■ Problem description
The required output is the full listing below, reproduced word for word.

■ Working data
theorem execAllotmentWrite_kept (src : ObjSrc) (slice sub value : Nat) (s : State) {t : State} (h : execAllotmentWrite src slice sub value s = .next t) : s.Kept t := by
  unfold execAllotmentWrite at h
  obtain rfl := Host.Outcome.next.inj h; clear h
  (repeat' split) <;> first | exact State.writeFrom_kept .. | exact State.bandWrite_kept .. | exact .refl _

theorem execOverflowClear_kept (src : ObjSrc) (slice ctx : Nat) (s : State) {t : State} (h : execOverflowClear src slice ctx s = .next t) : s.Kept t := by
  unfold execOverflowClear at h
  obtain rfl := Host.Outcome.next.inj h; clear h
  (repeat' split) <;> first | exact State.writeFrom_kept .. | exact State.bandWrite_kept .. | exact .refl _

theorem execStore_kept (src : ObjSrc) (value : Nat) (s : State) {t : State} (h : execStore src value s = .next t) : s.Kept t := by
  unfold execStore at h
  obtain rfl := Host.Outcome.next.inj h; clear h
  (repeat' split) <;> first | exact State.writeFrom_kept .. | exact State.bandWrite_kept .. | exact .refl _

theorem execStoreMramDone_fixed (ok : Bool) (s : State) {t : State}
    (h : execStoreMramDone ok s = .next t) : t.fixed = s.fixed := by
  unfold execStoreMramDone at h; obtain rfl := Host.Outcome.next.inj h; clear h
  (repeat' split) <;> simp

theorem execRestore_kept (src : ObjSrc) (value : Nat) (s : State) {t : State} (h : execRestore src value s = .next t) : s.Kept t := by
  unfold execRestore at h
  obtain rfl := Host.Outcome.next.inj h; clear h
  (repeat' split) <;> first | exact State.writeFrom_kept .. | exact State.bandWrite_kept .. | exact .refl _

theorem execRingAck_kept (src : ObjSrc) (a : ObjAddr) (n : Nat) (s : State) {t : State} (h : execRingAck src a n s = .next t) : s.Kept t := by
  unfold execRingAck at h
  obtain rfl := Host.Outcome.next.inj h; clear h
  (repeat' split) <;> first | exact State.writeFrom_kept .. | exact State.bandWrite_kept .. | exact .refl _

theorem execRingOverflowClear_kept (src : ObjSrc) (a : ObjAddr) (v : Nat) (s : State) {t : State} (h : execRingOverflowClear src a v s = .next t) : s.Kept t := by
  unfold execRingOverflowClear at h
  obtain rfl := Host.Outcome.next.inj h; clear h
  (repeat' split) <;> first | exact State.writeFrom_kept .. | exact State.bandWrite_kept .. | exact .refl _

theorem execFirstClear_kept (src : ObjSrc) (a : ObjAddr) (v : Nat) (s : State) {t : State} (h : execFirstClear src a v s = .next t) : s.Kept t := by
  unfold execFirstClear at h
  obtain rfl := Host.Outcome.next.inj h; clear h
  (repeat' split) <;> first | exact State.writeFrom_kept .. | exact State.bandWrite_kept .. | exact .refl _

theorem execCoalesceEntryClose_fixed (ring : Nat) (s : State) {t : State}
    (h : execCoalesceEntryClose ring s = .next t) : t.fixed = s.fixed := by
  unfold execCoalesceEntryClose at h; obtain rfl := Host.Outcome.next.inj h; clear h
  simp

/-! ### CanFd -/

theorem execRead_fixed (frame : List Byte) (s : State) {t : State} (h : execRead frame s = .next t) : t.fixed = s.fixed := by
  unfold execRead at h
  refine State.serveObj_fixed (fun a x => ?_) h
  split
  · simp
  · rename_i e; have w := canRead_fixed e; split <;> simp_all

■ Solution
theorem execAllotmentWrite_kept (src : ObjSrc) (slice sub value : Nat) (s : State) {t : State} (h : execAllotmentWrite src slice sub value s = .next t) : s.Kept t := by
  unfold execAllotmentWrite at h
  obtain rfl := Host.Outcome.next.inj h; clear h
  (repeat' split) <;> first | exact State.writeFrom_kept .. | exact State.bandWrite_kept .. | exact .refl _

theorem execOverflowClear_kept (src : ObjSrc) (slice ctx : Nat) (s : State) {t : State} (h : execOverflowClear src slice ctx s = .next t) : s.Kept t := by
  unfold execOverflowClear at h
  obtain rfl := Host.Outcome.next.inj h; clear h
  (repeat' split) <;> first | exact State.writeFrom_kept .. | exact State.bandWrite_kept .. | exact .refl _

theorem execStore_kept (src : ObjSrc) (value : Nat) (s : State) {t : State} (h : execStore src value s = .next t) : s.Kept t := by
  unfold execStore at h
  obtain rfl := Host.Outcome.next.inj h; clear h
  (repeat' split) <;> first | exact State.writeFrom_kept .. | exact State.bandWrite_kept .. | exact .refl _

theorem execStoreMramDone_fixed (ok : Bool) (s : State) {t : State}
    (h : execStoreMramDone ok s = .next t) : t.fixed = s.fixed := by
  unfold execStoreMramDone at h; obtain rfl := Host.Outcome.next.inj h; clear h
  (repeat' split) <;> simp

theorem execRestore_kept (src : ObjSrc) (value : Nat) (s : State) {t : State} (h : execRestore src value s = .next t) : s.Kept t := by
  unfold execRestore at h
  obtain rfl := Host.Outcome.next.inj h; clear h
  (repeat' split) <;> first | exact State.writeFrom_kept .. | exact State.bandWrite_kept .. | exact .refl _

theorem execRingAck_kept (src : ObjSrc) (a : ObjAddr) (n : Nat) (s : State) {t : State} (h : execRingAck src a n s = .next t) : s.Kept t := by
  unfold execRingAck at h
  obtain rfl := Host.Outcome.next.inj h; clear h
  (repeat' split) <;> first | exact State.writeFrom_kept .. | exact State.bandWrite_kept .. | exact .refl _

theorem execRingOverflowClear_kept (src : ObjSrc) (a : ObjAddr) (v : Nat) (s : State) {t : State} (h : execRingOverflowClear src a v s = .next t) : s.Kept t := by
  unfold execRingOverflowClear at h
  obtain rfl := Host.Outcome.next.inj h; clear h
  (repeat' split) <;> first | exact State.writeFrom_kept .. | exact State.bandWrite_kept .. | exact .refl _

theorem execFirstClear_kept (src : ObjSrc) (a : ObjAddr) (v : Nat) (s : State) {t : State} (h : execFirstClear src a v s = .next t) : s.Kept t := by
  unfold execFirstClear at h
  obtain rfl := Host.Outcome.next.inj h; clear h
  (repeat' split) <;> first | exact State.writeFrom_kept .. | exact State.bandWrite_kept .. | exact .refl _

theorem execCoalesceEntryClose_fixed (ring : Nat) (s : State) {t : State}
    (h : execCoalesceEntryClose ring s = .next t) : t.fixed = s.fixed := by
  unfold execCoalesceEntryClose at h; obtain rfl := Host.Outcome.next.inj h; clear h
  simp

/-! ### CanFd -/

theorem execRead_fixed (frame : List Byte) (s : State) {t : State} (h : execRead frame s = .next t) : t.fixed = s.fixed := by
  unfold execRead at h
  refine State.serveObj_fixed (fun a x => ?_) h
  split
  · simp
  · rename_i e; have w := canRead_fixed e; split <;> simp_all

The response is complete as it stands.